3.13. Identification of Cell Clusters in Human TNBC Cells Shows High Cell Heterogeneity

A total of 1266 cells were included for analysis after quality control of 1535 cells in the tumor core of six human TNBC samples (Supplementary Figure 6A). ANOVA plots showed 1783 corresponding genes in all TNBC cells, and the top 20 marker genes for each cell cluster were labeled (Supplementary Figure 6B). The number of detected genes was significantly correlated with the sequencing depth, with a Pearson correlation coefficient of 0.63 (Supplementary Figure 6C). Principal component analysis (PCA) showed no significant separation of these TNBC cells, and 20 PCs were identified (estimated value < 0.05; Supplementary Figure 6D-6F). The Uniform Manifold Approximation and Projection (UMAP) algorithm was used to accurately group human TNBC cells into 14 individual clusters (Figure 8(a)). The top 20 marker genes for each cell cluster and clustering of different cell clusters were identified (Supplementary Figure 6G and 6H). The clusters were then annotated with singleR and CellMarker tools based on the expression pattern of the marker genes (Figure 8(b)). Expression of six BCPRS-related genes (YY1, POU5F1, NKX2-3, NR2F1, HEY1, and IFNA13) was determined using scRNA-seq (Figure 8(c) and Supplementary Figure 7A). Tabula Muris is a compendium of single cell transcriptome data from the model organism Mus musculus, containing nearly 100,000 cells from 20 organs and tissues [74]. Expression of the six BCPRS genes (IFNA13, HEY1, NKX2-3, NR2F1, POU5F1, and YY1) in breast cancer tissues was analyzed using Tabula Muris’s FACS and droplet methods (Supplementary Figure 8). NKX2-3 and IFNA13 showed low expression levels in normal breast tissues, however, were highly expressed in breast cancer tissues. POU5F1 was mainly expressed in adipocytes.

Trajectory analysis was used to explore TNBC cells with distinct differentiation patterns (Figure 8(d)). TNBC adipocytes cells were mainly located in the root (a much early pseudotime), whereas epithelial cells and macrophages and others were located in either the branch or root (Figure 8(e)). Furthermore, trajectory analysis showed differential expression of genes (POU5F1, YY1, HEY1, and NR2F1) at different pseudotimes (Figures 8(e)8(f)).

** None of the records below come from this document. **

/-- A word that may not stand in the slot of a taken transfer stops (R404, R426, R31, R240; log 18). -/
def Obligations.ForbiddenSlotWordsStop : Prop :=
  (∀ (s : State) (d r : RegNo) (md : Bool) (n : BitVec 4) (k : BitVec 8) (e : Cond),
    s.delay.isSome = true → s.prefixAddr = none →
    exec (.bcc e k) s = .refused .forbiddenInDelaySlot ∧
    exec (.bcc16 e) s = .refused .forbiddenInDelaySlot ∧
    exec (.breakN n) s = .refused .forbiddenInDelaySlot ∧
    exec (.jumpReg r) s = .refused .forbiddenInDelaySlot ∧
    exec (.jircReg r) s = .refused .forbiddenInDelaySlot ∧
    exec (.jsrcReg r) s = .refused .forbiddenInDelaySlot ∧
    exec (.jbrcReg r) s = .refused .forbiddenInDelaySlot ∧
    exec (.jirReg r) s = .refused .forbiddenInDelaySlot ∧
    exec (.jsrReg r) s = .refused .forbiddenInDelaySlot ∧
    exec (.jump md r) s = .refused .forbiddenInDelaySlot ∧
    exec (.jirc md r) s = .refused .forbiddenInDelaySlot ∧
    exec (.jsrc md r) s = .refused .forbiddenInDelaySlot ∧
    exec (.jbrc md r) s = .refused .forbiddenInDelaySlot ∧
    exec (.jir md r) s = .refused .forbiddenInDelaySlot ∧
    exec (.jsr md r) s = .refused .forbiddenInDelaySlot ∧
    exec (.jmpu md r) s = .refused .forbiddenInDelaySlot ∧
    exec (.bdapByte d k) s = .refused .forbiddenInDelaySlot ∧
    exec (.biapB r d) s = .refused .forbiddenInDelaySlot ∧
    exec (.biapW r d) s = .refused .forbiddenInDelaySlot ∧
    exec (.biapD r d) s = .refused .forbiddenInDelaySlot ∧
    exec (.bdapB d md r) s = .refused .forbiddenInDelaySlot ∧
    exec (.bdapW d md r) s = .refused .forbiddenInDelaySlot ∧
    exec (.bdapD d md r) s = .refused .forbiddenInDelaySlot ∧
    exec (.dip md r) s = .refused .forbiddenInDelaySlot ∧
    exec (.rbf md r) s = .refused .forbiddenInDelaySlot ∧
    exec .ret s = .refused .forbiddenInDelaySlot ∧
    exec (.clearBReg 15#4) s = .refused .forbiddenInDelaySlot ∧
    exec (.clearWReg 15#4) s = .refused .forbiddenInDelaySlot ∧
    exec (.clearDReg 15#4) s = .refused .forbiddenInDelaySlot) ∧
  (∀ (s : State) (p : SReg), s.delay.isSome = true → s.prefixAddr = none → sregSize p ≠ none → p ≠ .irp → p ≠ .brp →
    exec (.moveFromSpecial p 15#4) s = .refused .forbiddenInDelaySlot) ∧
  (∀ (s : State) (r : RegNo) (j : BitVec 6) (c : BitVec 5), s.delay.isSome = true → s.prefixAddr = none →
    exec (.addq 15#4 j) s = .refused .forbiddenInDelaySlot ∧
    exec (.subq 15#4 j) s = .refused .forbiddenInDelaySlot ∧
    exec (.moveq 15#4 j) s = .refused .forbiddenInDelaySlot ∧
    exec (.andq 15#4 j) s = .refused .forbiddenInDelaySlot ∧
    exec (.orq 15#4 j) s = .refused .forbiddenInDelaySlot ∧
    exec (.asrq 15#4 c) s = .refused .forbiddenInDelaySlot ∧
    exec (.addBReg 15#4 r) s = .refused .forbiddenInDelaySlot ∧
    exec (.addWReg 15#4 r) s = .refused .forbiddenInDelaySlot ∧
    exec (.addDReg 15#4 r) s = .refused .forbiddenInDelaySlot ∧
    exec (.subBReg 15#4 r) s = .refused .forbiddenInDelaySlot ∧
    exec (.subWReg 15#4 r) s = .refused .forbiddenInDelaySlot ∧
    exec (.subDReg 15#4 r) s = .refused .forbiddenInDelaySlot ∧
    exec (.andBReg 15#4 r) s = .refused .forbiddenInDelaySlot ∧
    exec (.andWReg 15#4 r) s = .refused .forbiddenInDelaySlot ∧
    exec (.andDReg 15#4 r) s = .refused .forbiddenInDelaySlot ∧
    exec (.orBReg 15#4 r) s = .refused .forbiddenInDelaySlot ∧
    exec (.orWReg 15#4 r) s = .refused .forbiddenInDelaySlot ∧
    exec (.orDReg 15#4 r) s = .refused .forbiddenInDelaySlot ∧
    exec (.asrBReg 15#4 r) s = .refused .forbiddenInDelaySlot ∧
    exec (.asrWReg 15#4 r) s = .refused .forbiddenInDelaySlot ∧
    exec (.asrDReg 15#4 r) s = .refused .forbiddenInDelaySlot ∧
    exec (.adduBReg 15#4 r) s = .refused .forbiddenInDelaySlot ∧
    exec (.adduWReg 15#4 r) s = .refused .forbiddenInDelaySlot ∧
    exec (.addsBReg 15#4 r) s = .refused .forbiddenInDelaySlot ∧
    exec (.addsWReg 15#4 r) s = .refused .forbiddenInDelaySlot ∧
    exec (.subuBReg 15#4 r) s = .refused .forbiddenInDelaySlot ∧
    exec (.subuWReg 15#4 r) s = .refused .forbiddenInDelaySlot ∧
    exec (.subsBReg 15#4 r) s = .refused .forbiddenInDelaySlot ∧
    exec (.subsWReg 15#4 r) s = .refused .forbiddenInDelaySlot ∧
    exec (.movuBReg 15#4 r) s = .refused .forbiddenInDelaySlot ∧
    exec (.movuWReg 15#4 r) s = .refused .forbiddenInDelaySlot ∧
    exec (.movsBReg 15#4 r) s = .refused .forbiddenInDelaySlot ∧
    exec (.movsWReg 15#4 r) s = .refused .forbiddenInDelaySlot ∧
    exec (.moveBReg 15#4 r) s = .refused .forbiddenInDelaySlot ∧
    exec (.moveWReg 15#4 r) s = .refused .forbiddenInDelaySlot ∧
    exec (.moveDReg 15#4 r) s = .refused .forbiddenInDelaySlot ∧
    exec (.abs 15#4 r) s = .refused .forbiddenInDelaySlot ∧
    exec (.lz 15#4 r) s = .refused .forbiddenInDelaySlot ∧
    exec (.xor 15#4 r) s = .refused .forbiddenInDelaySlot) ∧
  (∀ (s : State) (r : RegNo) (md : Bool), s.delay.isSome = true → s.prefixAddr = none → isInline md r s = false →
    exec (.addBMem 15#4 md r) s = .refused .forbiddenInDelaySlot ∧
    exec (.addWMem 15#4 md r) s = .refused .forbiddenInDelaySlot ∧
    exec (.addDMem 15#4 md r) s = .refused .forbiddenInDelaySlot ∧
    exec (.subBMem 15#4 md r) s = .refused .forbiddenInDelaySlot ∧
    exec (.subWMem 15#4 md r) s = .refused .forbiddenInDelaySlot ∧
    exec (.subDMem 15#4 md r) s = .refused .forbiddenInDelaySlot ∧
    exec (.andBMem 15#4 md r) s = .refused .forbiddenInDelaySlot ∧
    exec (.andWMem 15#4 md r) s = .refused .forbiddenInDelaySlot ∧
    exec (.andDMem 15#4 md r) s = .refused .forbiddenInDelaySlot ∧
    exec (.orBMem 15#4 md r) s = .refused .forbiddenInDelaySlot ∧
    exec (.orWMem 15#4 md r) s = .refused .forbiddenInDelaySlot ∧
    exec (.orDMem 15#4 md r) s = .refused .forbiddenInDelaySlot ∧
    exec (.adduBMem 15#4 md r) s = .refused .forbiddenInDelaySlot ∧
    exec (.adduWMem 15#4 md r) s = .refused .forbiddenInDelaySlot ∧
    exec (.addsBMem 15#4 md r) s = .refused .forbiddenInDelaySlot ∧
    exec (.addsWMem 15#4 md r) s = .refused .forbiddenInDelaySlot ∧
    exec (.subuBMem 15#4 md r) s = .refused .forbiddenInDelaySlot ∧
    exec (.subuWMem 15#4 md r) s = .refused .forbiddenInDelaySlot ∧
    exec (.subsBMem 15#4 md r) s = .refused .forbiddenInDelaySlot ∧
    exec (.subsWMem 15#4 md r) s = .refused .forbiddenInDelaySlot ∧
    exec (.moveBMem 15#4 md r) s = .refused .forbiddenInDelaySlot ∧
    exec (.moveWMem 15#4 md r) s = .refused .forbiddenInDelaySlot ∧
    exec (.moveDMem 15#4 md r) s = .refused .forbiddenInDelaySlot ∧
    exec (.movuBMem 15#4 md r) s = .refused .forbiddenInDelaySlot ∧
    exec (.movuWMem 15#4 md r) s = .refused .forbiddenInDelaySlot ∧
    exec (.movsBMem 15#4 md r) s = .refused .forbiddenInDelaySlot ∧
    exec (.movsWMem 15#4 md r) s = .refused .forbiddenInDelaySlot ∧
    exec (.popReg 15#4) s = .refused .forbiddenInDelaySlot ∧
    exec (.movemLoad 15#4 false r) s = .refused .forbiddenInDelaySlot) ∧
  (∀ (s : State) (d r : RegNo) (md : Bool) (p : SReg), s.delay.isSome = true →
    (s.prefixAddr.isSome = true ∨ isInline md r s = true) →
    (∃ x, exec (.addBMem d md r) s = .refused x) ∧
    (∃ x, exec (.addWMem d md r) s = .refused x) ∧
    (∃ x, exec (.addDMem d md r) s = .refused x) ∧
    (∃ x, exec (.subBMem d md r) s = .refused x) ∧
    (∃ x, exec (.subWMem d md r) s = .refused x) ∧
    (∃ x, exec (.subDMem d md r) s = .refused x) ∧
    (∃ x, exec (.andBMem d md r) s = .refused x) ∧
    (∃ x, exec (.andWMem d md r) s = .refused x) ∧
    (∃ x, exec (.andDMem d md r) s = .refused x) ∧
    (∃ x, exec (.orBMem d md r) s = .refused x) ∧
    (∃ x, exec (.orWMem d md r) s = .refused x) ∧
    (∃ x, exec (.orDMem d md r) s = .refused x) ∧
    (∃ x, exec (.adduBMem d md r) s = .refused x) ∧
    (∃ x, exec (.adduWMem d md r) s = .refused x) ∧
    (∃ x, exec (.addsBMem d md r) s = .refused x) ∧
    (∃ x, exec (.addsWMem d md r) s = .refused x) ∧
    (∃ x, exec (.subuBMem d md r) s = .refused x) ∧
    (∃ x, exec (.subuWMem d md r) s = .refused x) ∧
    (∃ x, exec (.subsBMem d md r) s = .refused x) ∧
    (∃ x, exec (.subsWMem d md r) s = .refused x) ∧
    (∃ x, exec (.cmpBMem d md r) s = .refused x) ∧
    (∃ x, exec (.cmpWMem d md r) s = .refused x) ∧
    (∃ x, exec (.cmpDMem d md r) s = .refused x) ∧
    (∃ x, exec (.cmpuBMem d md r) s = .refused x) ∧
    (∃ x, exec (.cmpuWMem d md r) s = .refused x) ∧
    (∃ x, exec (.cmpsBMem d md r) s = .refused x) ∧
    (∃ x, exec (.cmpsWMem d md r) s = .refused x) ∧
    (∃ x, exec (.boundBMem d md r) s = .refused x) ∧
    (∃ x, exec (.boundWMem d md r) s = .refused x) ∧
    (∃ x, exec (.boundDMem d md r) s = .refused x) ∧
    (∃ x, exec (.moveBMem d md r) s = .refused x) ∧
    (∃ x, exec (.moveWMem d md r) s = .refused x) ∧
    (∃ x, exec (.moveDMem d md r) s = .refused x) ∧
    (∃ x, exec (.movuBMem d md r) s = .refused x) ∧
    (∃ x, exec (.movuWMem d md r) s = .refused x) ∧
    (∃ x, exec (.movsBMem d md r) s = .refused x) ∧
    (∃ x, exec (.movsWMem d md r) s = .refused x) ∧
    (∃ x, exec (.testBMem md r) s = .refused x) ∧
    (∃ x, exec (.testWMem md r) s = .refused x) ∧
    (∃ x, exec (.testDMem md r) s = .refused x) ∧
    (∃ x, exec (.moveBStore d md r) s = .refused x) ∧
    (∃ x, exec (.moveWStore d md r) s = .refused x) ∧
    (∃ x, exec (.moveDStore d md r) s = .refused x) ∧
    (∃ x, exec (.clearBMem md r) s = .refused x) ∧
    (∃ x, exec (.clearWMem md r) s = .refused x) ∧
    (∃ x, exec (.clearDMem md r) s = .refused x) ∧
    (∃ x, exec (.moveToSpecialMem p md r) s = .refused x) ∧
    (∃ x, exec (.moveFromSpecialMem p md r) s = .refused x) ∧
    (∃ x, exec (.movemLoad d md r) s = .refused x) ∧
    (∃ x, exec (.movemStore d md r) s = .refused x) ∧
    (∃ x, exec (.sbfs md r) s = .refused x) ∧
    (∃ x, exec (.jump md r) s = .refused x) ∧
    (∃ x, exec (.jirc md r) s = .refused x) ∧
    (∃ x, exec (.jsrc md r) s = .refused x) ∧
    (∃ x, exec (.jbrc md r) s = .refused x) ∧
    (∃ x, exec (.jir md r) s = .refused x) ∧
    (∃ x, exec (.jsr md r) s = .refused x) ∧
    (∃ x, exec (.jmpu md r) s = .refused x) ∧
    (∃ x, exec (.rbf md r) s = .refused x)) ∧
  (∀ (s : State) (d r : RegNo) (md : Bool) (p : SReg), s.delay.isSome = true →
    (s.prefixAddr.isSome = true ∨ isInline md r s = true) →
    ((d = 15#4 → isInline md r s = false) →
      exec (.addBMem d md r) s = .refused .forbiddenInDelaySlot ∧
      exec (.addWMem d md r) s = .refused .forbiddenInDelaySlot ∧
      exec (.addDMem d md r) s = .refused .forbiddenInDelaySlot ∧
      exec (.subBMem d md r) s = .refused .forbiddenInDelaySlot ∧
      exec (.subWMem d md r) s = .refused .forbiddenInDelaySlot ∧
      exec (.subDMem d md r) s = .refused .forbiddenInDelaySlot ∧
      exec (.andBMem d md r) s = .refused .forbiddenInDelaySlot ∧
      exec (.andWMem d md r) s = .refused .forbiddenInDelaySlot ∧
      exec (.andDMem d md r) s = .refused .forbiddenInDelaySlot ∧
      exec (.orBMem d md r) s = .refused .forbiddenInDelaySlot ∧
      exec (.orWMem d md r) s = .refused .forbiddenInDelaySlot ∧
      exec (.orDMem d md r) s = .refused .forbiddenInDelaySlot ∧
      exec (.adduBMem d md r) s = .refused .forbiddenInDelaySlot ∧
      exec (.adduWMem d md r) s = .refused .forbiddenInDelaySlot ∧
      exec (.addsBMem d md r) s = .refused .forbiddenInDelaySlot ∧
      exec (.addsWMem d md r) s = .refused .forbiddenInDelaySlot ∧
      exec (.subuBMem d md r) s = .refused .forbiddenInDelaySlot ∧
      exec (.subuWMem d md r) s = .refused .forbiddenInDelaySlot ∧
      exec (.subsBMem d md r) s = .refused .forbiddenInDelaySlot ∧
      exec (.subsWMem d md r) s = .refused .forbiddenInDelaySlot ∧
      exec (.cmpBMem d md r) s = .refused .forbiddenInDelaySlot ∧
      exec (.cmpWMem d md r) s = .refused .forbiddenInDelaySlot ∧
      exec (.cmpDMem d md r) s = .refused .forbiddenInDelaySlot ∧
      exec (.cmpuBMem d md r) s = .refused .forbiddenInDelaySlot ∧
      exec (.cmpuWMem d md r) s = .refused .forbiddenInDelaySlot ∧
      exec (.cmpsBMem d md r) s = .refused .forbiddenInDelaySlot ∧
      exec (.cmpsWMem d md r) s = .refused .forbiddenInDelaySlot) ∧
    (d ≠ 15#4 → threeOperandDest d md r s ≠ 15#4 →
      exec (.boundBMem d md r) s = .refused .forbiddenInDelaySlot ∧
      exec (.boundWMem d md r) s = .refused .forbiddenInDelaySlot ∧
      exec (.boundDMem d md r) s = .refused .forbiddenInDelaySlot) ∧
    ((s.prefixAddr.isSome = true → md = false → r = d) →
      exec (.moveBMem d md r) s = .refused .forbiddenInDelaySlot ∧
      exec (.moveWMem d md r) s = .refused .forbiddenInDelaySlot ∧
      exec (.moveDMem d md r) s = .refused .forbiddenInDelaySlot ∧
      exec (.movuBMem d md r) s = .refused .forbiddenInDelaySlot ∧
      exec (.movuWMem d md r) s = .refused .forbiddenInDelaySlot ∧
      exec (.movsBMem d md r) s = .refused .forbiddenInDelaySlot ∧
      exec (.movsWMem d md r) s = .refused .forbiddenInDelaySlot) ∧
    (sregSize p ≠ none →
      exec (.moveToSpecialMem p md r) s = .refused .forbiddenInDelaySlot ∧
      exec (.moveFromSpecialMem p md r) s = .refused .forbiddenInDelaySlot) ∧
    ((md = true → s.prefixAddr.isSome = true → restartCycle s = none) →
      exec (.movemStore d md r) s = .refused .forbiddenInDelaySlot ∧
      ((md = true → d.toNat < r.toNat) → exec (.movemLoad d md r) s = .refused .forbiddenInDelaySlot)) ∧
    exec (.testBMem md r) s = .refused .forbiddenInDelaySlot ∧
    exec (.testWMem md r) s = .refused .forbiddenInDelaySlot ∧
    exec (.testDMem md r) s = .refused .forbiddenInDelaySlot ∧
    exec (.moveBStore d md r) s = .refused .forbiddenInDelaySlot ∧
    exec (.moveWStore d md r) s = .refused .forbiddenInDelaySlot ∧
    exec (.moveDStore d md r) s = .refused .forbiddenInDelaySlot ∧
    exec (.clearBMem md r) s = .refused .forbiddenInDelaySlot ∧
    exec (.clearWMem md r) s = .refused .forbiddenInDelaySlot ∧
    exec (.clearDMem md r) s = .refused .forbiddenInDelaySlot ∧
    exec (.sbfs md r) s = .refused .forbiddenInDelaySlot ∧
    exec (.jump md r) s = .refused .forbiddenInDelaySlot ∧
    exec (.jirc md r) s = .refused .forbiddenInDelaySlot ∧
    exec (.jsrc md r) s = .refused .forbiddenInDelaySlot ∧
    exec (.jbrc md r) s = .refused .forbiddenInDelaySlot ∧
    exec (.jir md r) s = .refused .forbiddenInDelaySlot ∧
    exec (.jsr md r) s = .refused .forbiddenInDelaySlot ∧
    exec (.jmpu md r) s = .refused .forbiddenInDelaySlot ∧
    exec (.rbf md r) s = .refused .forbiddenInDelaySlot) ∧
  ∀ (s : State) (d r : RegNo) (md : Bool) (p : SReg) (k : BitVec 8), s.delay.isSome = true → s.prefixAddr.isSome = true →
    (sregSize p ≠ none →
      exec (.popSpecial p) s = .refused .forbiddenInDelaySlot ∧
      exec (.pushSpecial p) s = .refused .forbiddenInDelaySlot) ∧
    exec (.popReg d) s = .refused .forbiddenInDelaySlot ∧
    exec (.pushReg d) s = .refused .forbiddenInDelaySlot ∧
    exec (.bdapByte d k) s = .refused .forbiddenInDelaySlot ∧
    exec (.biapB r d) s = .refused .forbiddenInDelaySlot ∧
    exec (.biapW r d) s = .refused .forbiddenInDelaySlot ∧
    exec (.biapD r d) s = .refused .forbiddenInDelaySlot ∧
    exec (.bdapB d md r) s = .refused .forbiddenInDelaySlot ∧
    exec (.bdapW d md r) s = .refused .forbiddenInDelaySlot ∧
    exec (.bdapD d md r) s = .refused .forbiddenInDelaySlot ∧
    exec (.dip md r) s = .refused .forbiddenInDelaySlot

3.14. Adipocytes and Adipose Tissue Macrophages (ATMs) Are Enriched in High BCPRS Cluster

Clustering analysis of six BCPRS-related genes (IMAAGs) grouped cells into three clusters (Figure 9(a)). Cluster 3 was defined as a low BCPRS cluster whereas cluster 2 was defined as a high BCPRS group. Notably, adipocytes were mainly located in cluster 3 (Figure 9(b) and Supplementary Figure 7B). This finding indicates that a high degree of adipocyte infiltration may be correlated with the poor prognosis of high BCPRS in breast cancer. The UMAP algorithm was used to successfully group human TNBC adipocytes into 3 individual clusters. The clusters were then annotated with the CellMarker tool based on the expression pattern of the marker genes (Figure 9(c)). Trajectory analysis showed that TNBC adipocytes had distinct differentiation patterns (Figure 9(d) and Supplementary Figure 9A, 9B). Analysis only showed a few cells of cluster 1 in the adipose tissue, and the difference of DEGs between clusters 2 and 3 was highly significant. Adipocytes were mainly located in cluster 2 (Figures 9(e) and 9(f)). Adipose tissue macrophages (ATMs) (CD68+) were highly enriched in high BRPRS clusters () (Figures 9(f)9(h)). Analysis showed that macrophages were highly enriched in the high BCPRS group, whereas the relative level of mRNAsi was lower in the high BCPRS group compared with the lower BCPRS group (Figure 9(i)). Therefore, high infiltration of ATMs (CD68+) may be correlated with induction of BCPRS upregulation. High BCPRS characteristics may present malignant characteristics different from the stem cellularity of BRCA cells.

3.15. Ligand-Receptor Interaction Analysis and Identification of Hub Genes

CellPhoneDB was used to infer cell-to-cell communication to explore differences and commonalities between each subtype in the information exchange. Receptor-ligand interactions within each subtype of each cluster of adipocytes were analyzed (Figure 10(a)). A high expression of Wnt7b was associated with poor breast cancer prognosis (Figure 10(b)). This implies that the interaction of Wnt7b and FZD4 between ATMs (CD68+) and adipocytes (FCs) may contribute to the poor prognosis of breast cancer, mainly in the form of a high BCPRS profile.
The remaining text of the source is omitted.